Now I happen to love broccoli, but I am keenly aware that the are those who despise it. Suppose we had before us five beings, two are broccoli lovers, two a broccoli haters, and the fifth is a judging-type deity. And suppose such deity intoned that because of their behavior, one each of the broccoli lovers and haters had behaved rightly and was to be delivered to an infinite reward, and one each of them had behaved wrongfully and would experience an infinite punishment -- and suppose this reward was an infinite banquet of broccoli. And, the punishment was an eternal deprivation of broccoli. So on death, the four people to be judged discover that 'God' itself is like a personified superhumongous broccoli banquet, and that theists get to spend eternity eating broccoli. This then is a win for the theist broccoli lover, and the atheist broccoli hater. The theist broccoli hater is stuck eating broccoli for eternity. The atheist broccoli lover is stuck without it.

It may be that God is so incomprehensible to man that to claim that an afterlife of isolation from it would be akin to denial from the diet of something no one would eat -- an eternal cuttlefish-and-asparagus borscht -- or of something not even recognizable as food in the first place -- an eternity of eating nothing but a paste of finely ground gold and diamonds, for example, or of eating pure magnetism -- which to the average man might sound at the same time extravagant and unappetizing. And, naturally, if the punishment is isolation from God itself (and nothing more), then the atheist essentially comes out of the bargain lacking an association that he had never valued in the first place.

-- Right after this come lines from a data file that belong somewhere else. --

-- ==== Sys2Proof/Tests/Slice0.lean ====
section
/-! SUPPORT. Tests on small states, with the results 95_test_vectors.md and 30_encoding.md give, and for each obligation
with hypotheses a concrete state that meets them. -/

namespace Sys2Proof.Tests

open Sys2Proof Sys2Proof.Machine Sys2Proof.Spec

/-! ### Small states and views of an outcome -/

/-- A block bound to a model of `TESTCFG`. -/
def on (id : Byte) (l : Lifecycle) : State := { State.reset with lifecycle := l, bound := true, activeId := id }

/-- A block bound to a model of `TESTCFG_S`. -/
def onS (id : Byte) (l : Lifecycle) : State := { on id l with cfg := Config.testcfgS }

/-- The same state with the transport's next answer. -/
def answering (b : Byte) (s : State) : State := { s with answers := [b] }

/-- The same state with its buffers filled. -/
def holding (blk col : List Byte) (s : State) : State :=
  { s with blk := Memory.ofBytes blk, col := Memory.ofBytes col }

/-- R11's parameters at `true`. -/
def permissive (s : State) : State := { s with cfg := { s.cfg with wakeByInit := true, tempOkInPoff := true } }

/-- The events and the response word of an outcome. -/
def seen : Outcome → String × Nat
  | .next s => (logText s.log, s.rsp.toNat)
  | .fault f => nomatch f
  | .refused _ => ("refused", 0)

/-- The lifecycle an outcome leaves. -/
def life : Outcome → Option Lifecycle
  | .next s => some s.lifecycle
  | _ => none

/-- Why an outcome stops. -/
def why : Outcome → Option Refusal
  | .refused r => some r
  | _ => none

/-- A RAM cell after an outcome. -/
def cellAfter (plane : Byte) (col row : Nat) : Outcome → Option Byte
  | .next s => s.receiver.cell plane col row
  | _ => none

/-! ### Ill-formed source lines are refused (R83, R84) -/

theorem test_wf_bind : (SourceLine.bind 255).wf = true ∧ (SourceLine.bind 256).wf = false := by decide
theorem test_wf_clear : (SourceLine.clear 1).wf = true ∧ (SourceLine.clear 2).wf = false := by decide
theorem test_wf_writeImage : (SourceLine.writeImage 1 1 65535 65535 65535 65535).wf = true := by decide
theorem test_wf_writeImage_bp : (SourceLine.writeImage 2 0 0 0 8 1).wf = false := by decide
theorem test_wf_writeImage_cp : (SourceLine.writeImage 0 2 0 0 8 1).wf = false := by decide
theorem test_wf_writeImage_x : (SourceLine.writeImage 0 0 65536 0 8 1).wf = false := by decide
theorem test_wf_writeImage_y : (SourceLine.writeImage 0 0 0 65536 8 1).wf = false := by decide
theorem test_wf_writeImage_w : (SourceLine.writeImage 0 0 0 0 65536 1).wf = false := by decide
theorem test_wf_writeImage_h : (SourceLine.writeImage 0 0 0 0 8 65536).wf = false := by decide
theorem test_wf_forceTemperature :
    (SourceLine.forceTemperature (-128)).wf = true ∧ (SourceLine.forceTemperature 127).wf = true ∧
    (SourceLine.forceTemperature (-129)).wf = false ∧ (SourceLine.forceTemperature 128).wf = false := by decide
theorem test_wf_black : (SourceLine.black [0, 255]).wf = true ∧ (SourceLine.black [0, 256]).wf = false := by decide
theorem test_wf_color : (SourceLine.color [0, 255]).wf = true ∧ (SourceLine.color [0, 256]).wf = false := by decide
theorem test_assemble_refuses_ill_formed : assemble (.bind 256) = none ∧ assemble (.color [256]) = none := by decide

Inseparability from the inseparable

But then there is a problem with the omnipresence and omniscience attributed to God. If there is a God who indeed fits these typically recounted qualities, then it is actually literally impossible for a person to be at all separated from such deity. A person might feel as if they were so separated, but would have to, upon reflection, know that either they were naetheless in constant contact with the God from whom separation was supposed, or that this God was in fact not omnipresent, not omniscient, and so not 'God' after all. Simply put, a person could not be aware that an omniscient God exists and without at the same time knowing that such being was always with that person; and so it is knowledge of the existence of an omniscient being which, in essence, makes one be with that being.

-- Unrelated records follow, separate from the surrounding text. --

/-- An input of the module, RF IN A-D (R14). -/
abbrev Input := Fin 4
/-- A course A-D (0-3) or P (4). -/
abbrev Course := Fin 5
/-- A brick cluster. -/
abbrev Cluster := Fin 16
/-- A logical brick. -/
abbrev Brick := Fin 256
/-- An island number (R14). -/
abbrev Island := Fin 60
/-- A logical measurement core (R395). -/
abbrev CoreNo := Fin 20
/-- A core register named by a four-bit field: d0-d15 (R423). -/
abbrev DReg := Fin 16

/-- One interleaved slice output x(n), in LSB, and whether its slice saturated (R94, R97). -/
structure RawSample where
  code : Int
  sat  : Bool
  deriving DecidableEq, Repr

/-- The trims of one slice, in trim LSBs (R125). -/
structure Trim where
  ofs  : Int
  gain : Int
  skew : Int
  deriving DecidableEq, Repr

/-- What the ECC check of an HBM or core memory word finds in nature (R32, R399). -/
inductive Ecc where
  | clean
  | single
  | double
  deriving DecidableEq, Repr

/-- A core that issues an instruction, with what ECC finds in the word fetched, and in the stack words that a completing RTI
reloads (R399, R431). -/
structure Issue where
  core  : CoreNo
  fetch : Ecc
  stack : Ecc
  deriving DecidableEq, Repr

/-- What a step of a foreground calibration finds (R142, R143): the solved trims of SLICES, the taps of EQUALISER
and the readings of RESIDUAL. -/
structure CalResult where
  trims      : List Trim
  taps       : List Int
  offset64   : Int
  gainErr    : Int
  spur       : Int
  deriving DecidableEq, Repr

/-- What has just ended in a calibration store (R152): the erase with the programming of OPEN, the body, the header, the
read-back, with whether it brought back what was programmed; or a flash error at any point. -/
inductive StoreEnd where
  | erased
  | body
  | header
  | readBack (clean : Bool)
  | flashError
  deriving DecidableEq, Repr

/-- What a drive answers at admission (R362-R364, R367): `super0` and `super1` are the blocks at LBA 0 and 1. -/
structure DriveInfo where
  rdyInTime  : Bool
  mpsMin     : Nat
  identifyOk : Bool
  nsCount    : Nat
  lba4k      : Bool
  nsze       : Nat
  xferKiB    : Nat
  queues     : Nat
  hasVwc     : Bool
  hasDsm     : Bool
  serial     : List Byte
  model      : List Byte
  nguid      : List Byte
  eui64      : List Byte
  pctUsed    : Nat
  crit       : Nat
  temp       : Nat
  super0     : List Byte
  super1     : List Byte
  deriving DecidableEq, Repr

/-- What the drives answer to the reads of a MOUNT (R380): the entries of the extent table, as blocks of 64 bytes, and for
each entry that is OPEN the frames that lie past its USED, each as its bytes. -/
structure MountRead where
  table : List (List Byte)
  found : List (Nat × List (List Byte))
  deriving DecidableEq, Repr

/-- A submission descriptor read from host memory (R482). -/
structure Descriptor where
  hostAddr : Nat
  length   : Nat
  region   : Nat
  irq      : Bool
  hbmOfs   : Nat
  tag      : Nat
  deriving DecidableEq, Repr

/-- A read of BAR0: `bytes` bytes at offset `off` (R6). -/
structure BarRead where
  off   : Nat
  bytes : Nat
  deriving DecidableEq, Repr

/-- An address register of FTAP, with what ECC finds in the word read through it (R425, R431). -/
structure Tap where
  reg : Fin 8
  ecc : Ecc
  deriving DecidableEq, Repr

/-- A request of a unit of island `src` to the HBM: region, offset, and the bytes of a write (R34). -/
structure HbmReq where
  src    : Island
  region : Fin 64
  ofs    : Nat
  len    : Nat
  write  : Option (List Byte)
  deriving DecidableEq, Repr

/-- An addressing operand of format M (R423): mode AM, set I and byte offset OFS. -/
structure MemOp where
  am  : Fin 4
  set : Fin 8
  ofs : Int
  deriving DecidableEq, Repr

/-- The amount of a SHIFT: an immediate or the low five bits of rt (R424). -/
inductive Amount where
  | imm (n : Fin 32)
  | reg (rt : DReg)
  deriving DecidableEq, Repr

/-- Which function reset arrives (R497). -/
inductive ResetKind where
  | flr
  | hotReset
  | linkDown
  deriving DecidableEq, Repr

/-- What the debug hardware of a core sees when a halt falls due (R522). -/
inductive HaltCause where
  | halt
  | step
  | ibp (index : Fin 4)
  | wp (index : Fin 2)
  | bkpt
  | cross
  deriving DecidableEq, Repr

/-- A register access frame at the management port: whether its PEC or CRC is right (R441, R442). -/
abbrev FrameOk := Bool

And upon even deeper reflection an even more substantial issue arises, that being the sustenance of all things in any metaphysical form. For the continued existence of sense of a meaningful personal existence -- as a soul, apart from the body -- would be a miraculous thing; and the sustainment of that condition for even hours or days, much less millennia or an eternity, would be an even greater miracle in its triumph over entropy. And so, if we discover ourselves existing 'after death' at all, it is necessarily because some entity with sufficient power and intellect is bothering to busy itself with the task of our postmortem sustenance. Hence, we can not then be separate from our Creator, because we would exist entirely as a product of our Creator's continued willing of our existence. Even if men were stripped of their faculties in some afterlife and became unaware that this was so, it would still necessarily be the underlying case. To return momentarily to our earlier example, it is as though everything that exists after death is broccoli, that the wandering spirit of the unbeliever is made of broccoli, and yet we insist that this spirit has no contact whatsoever with broccoli.

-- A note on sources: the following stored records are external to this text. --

-- ==== Sys2Proof/Machine/RegDefs.lean ====
section
/-! DEFINITION. The register fields, one definition each, named as the spec names them: register, then field. The
offset, the bits and the reset value are those of the register tables of spec/01 to spec/16 (a reset the tables do not
state as a number is named where the field is read: log entries 4, 7, 8, 9 and 10). -/

namespace Sys2Proof.Machine

/-- A register field: its page offset, its bits and its reset value. -/
structure Fld where
  off   : Nat
  hi    : Nat
  lo    : Nat
  reset : Nat
  deriving DecidableEq, Repr

/-- The access codes of R4. -/
inductive Code where
  | rw
  | ro
  | w1c
  | w1s
  | wo
  | rws
  | rm
  deriving DecidableEq, Repr

/-- A field of a page's table: the field, its access code, and whether its write is a command of its own. -/
structure Row where
  fld  : Fld
  code : Code
  own  : Bool
  deriving DecidableEq, Repr

/-! The common header (spec 01). -/

def CTRL.SOFT_RESET : Fld := ⟨0x008, 2, 2, 0⟩
def CTRL.LIVE_VIEW : Fld := ⟨0x008, 1, 1, 0⟩
def CTRL.ENABLE : Fld := ⟨0x008, 0, 0, 0⟩
def STATUS.FAULT : Fld := ⟨0x00c, 3, 3, 0⟩
def STATUS.SPARE_IN_USE : Fld := ⟨0x00c, 2, 2, 0⟩
def STATUS.BUSY : Fld := ⟨0x00c, 1, 1, 0⟩
def COMMIT.GROUP : Fld := ⟨0x020, 11, 8, 0⟩
def COMMIT.GO : Fld := ⟨0x020, 0, 0, 0⟩
def COMMIT_STATUS.APPLY_COUNT : Fld := ⟨0x024, 31, 16, 0⟩
def COMMIT_STATUS.CODE : Fld := ⟨0x024, 15, 8, 0⟩
def COMMIT_STATUS.SUPERSEDED : Fld := ⟨0x024, 2, 2, 0⟩
def COMMIT_STATUS.STATE : Fld := ⟨0x024, 1, 0, 0⟩
def ERR_INFO.AUX : Fld := ⟨0x028, 31, 24, 0⟩
def ERR_INFO.REASON : Fld := ⟨0x028, 23, 16, 0⟩
def ERR_INFO.OFFSET : Fld := ⟨0x028, 11, 0, 0⟩
def ACTIVITY_ID.ACTIVITY : Fld := ⟨0x02c, 5, 0, 0⟩

/-! SYS -/

def SYS_STATUS.READY : Fld := ⟨0x00c, 16, 16, 0⟩
def SYS_STATUS.FEATURES_OK : Fld := ⟨0x00c, 17, 17, 0⟩
def SYS_STATUS.SAFE_STOPPED : Fld := ⟨0x00c, 18, 18, 0⟩

/-! PCIE -/

def PCIE_STATUS.LINK_UP : Fld := ⟨0x00c, 16, 16, 0⟩
def PCIE_STATUS.FLIT : Fld := ⟨0x00c, 17, 17, 0⟩
def PCIE_STATUS.L0P_REDUCED : Fld := ⟨0x00c, 18, 18, 0⟩

/-! CLK -/

def CLK_STATUS.REF_VALID : Fld := ⟨0x00c, 16, 16, 0⟩
def CLK_STATUS.ALL_LOCKED : Fld := ⟨0x00c, 17, 17, 0⟩
def CLK_STATUS.ANY_HOLDOVER : Fld := ⟨0x00c, 18, 18, 0⟩

/-! CAL -/

def CAL_STATUS.FG_ACTIVE : Fld := ⟨0x00c, 19, 16, 0⟩
def CAL_STATUS.BG_RUNNING : Fld := ⟨0x00c, 23, 20, 0⟩

/-! EVT -/

def EVT_CTRL.CNT_CLR : Fld := ⟨0x008, 16, 16, 0⟩
def EVT_STATUS.IU_ACTIVE : Fld := ⟨0x00c, 19, 16, 0⟩
def EVT_STATUS.CD_VALID : Fld := ⟨0x00c, 20, 20, 0⟩
def EVT_STATUS.CD_BUILDING : Fld := ⟨0x00c, 21, 21, 0⟩

/-! BUD -/

def BUD_CTRL.ENFORCE : Fld := ⟨0x008, 16, 16, 0⟩
def BUD_CTRL.PEAK_CLR : Fld := ⟨0x008, 17, 17, 0⟩
def BUD_STATUS.ENFORCING : Fld := ⟨0x00c, 16, 16, 0⟩
def BUD_STATUS.OVERCOMMIT : Fld := ⟨0x00c, 17, 17, 0⟩

/-! FLT -/

def FLT_STATUS.ANY_LATCHED : Fld := ⟨0x00c, 16, 16, 0⟩
def FLT_STATUS.FAULT_N : Fld := ⟨0x00c, 17, 17, 0⟩
def FLT_STATUS.SAFE_STOPPED : Fld := ⟨0x00c, 18, 18, 0⟩

/-! SAF -/

def SAF_CTRL.SAFE_RELEASE : Fld := ⟨0x008, 16, 16, 0⟩
def SAF_CTRL.THERMAL_RESTART : Fld := ⟨0x008, 17, 17, 0⟩
def SAF_STATUS.WALL_SET : Fld := ⟨0x00c, 16, 16, 0⟩
def SAF_STATUS.PFW : Fld := ⟨0x00c, 17, 17, 0⟩
def SAF_STATUS.THERM : Fld := ⟨0x00c, 18, 18, 0⟩
def SAF_STATUS.THERMAL_SHUTDOWN : Fld := ⟨0x00c, 19, 19, 0⟩
def SAF_STATUS.SAFE_STOPPED : Fld := ⟨0x00c, 20, 20, 0⟩
def SAF_STATUS.INJ_ARMED : Fld := ⟨0x00c, 21, 21, 0⟩

/-! PWR -/

def PWR_STATUS.READY : Fld := ⟨0x00c, 16, 16, 0⟩
def PWR_STATUS.PGOOD : Fld := ⟨0x00c, 17, 17, 0⟩

/-! DBG -/

def DBG_CTRL.HOST_DEBUG : Fld := ⟨0x008, 16, 16, 0⟩
def DBG_STATUS.TAP_ACTIVE : Fld := ⟨0x00c, 16, 16, 0⟩
def DBG_STATUS.ANY_DEBUG_HALTED : Fld := ⟨0x00c, 17, 17, 0⟩

/-! ACQ -/

def ACQ_CTRL.CNT_CLR : Fld := ⟨0x008, 16, 16, 0⟩
def ACQ_STATUS.ANY_ARMED : Fld := ⟨0x00c, 16, 16, 0⟩
def ACQ_STATUS.REPLAYING : Fld := ⟨0x00c, 17, 17, 0⟩

/-! CMP -/

def CMP_STATUS.ANY_BUSY : Fld := ⟨0x00c, 16, 16, 0⟩
def CMP_STATUS.ANY_FAILED : Fld := ⟨0x00c, 17, 17, 0⟩

/-! DCM -/

def DCM_STATUS.ANY_BUSY : Fld := ⟨0x00c, 16, 16, 0⟩
def DCM_STATUS.ANY_FAILED : Fld := ⟨0x00c, 17, 17, 0⟩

Which brings us roundly to the theological model proposed by Pandeism (and to a lesser extent Pantheism generally), and some other variations within that realm of thought. Remembering that we are at bottom made up of electrons and protons and neutrons, and the charges and forces which sustain them, Pandeism proposes that our Universe exists at all because our Creator became it, chose to spend a Universe's lifetime existing as it for the propose of experiencing existence through it. And if this be the case, than two points flow therefrom. Firstly, that our sustainment now is every bit as miraculous and intercessory as any postmortem sustainment would or could be. And secondly, that we can never be 'separate' from our Creator, because we are, then, of our Creator, fragments of an All in which we are already eternally bound up.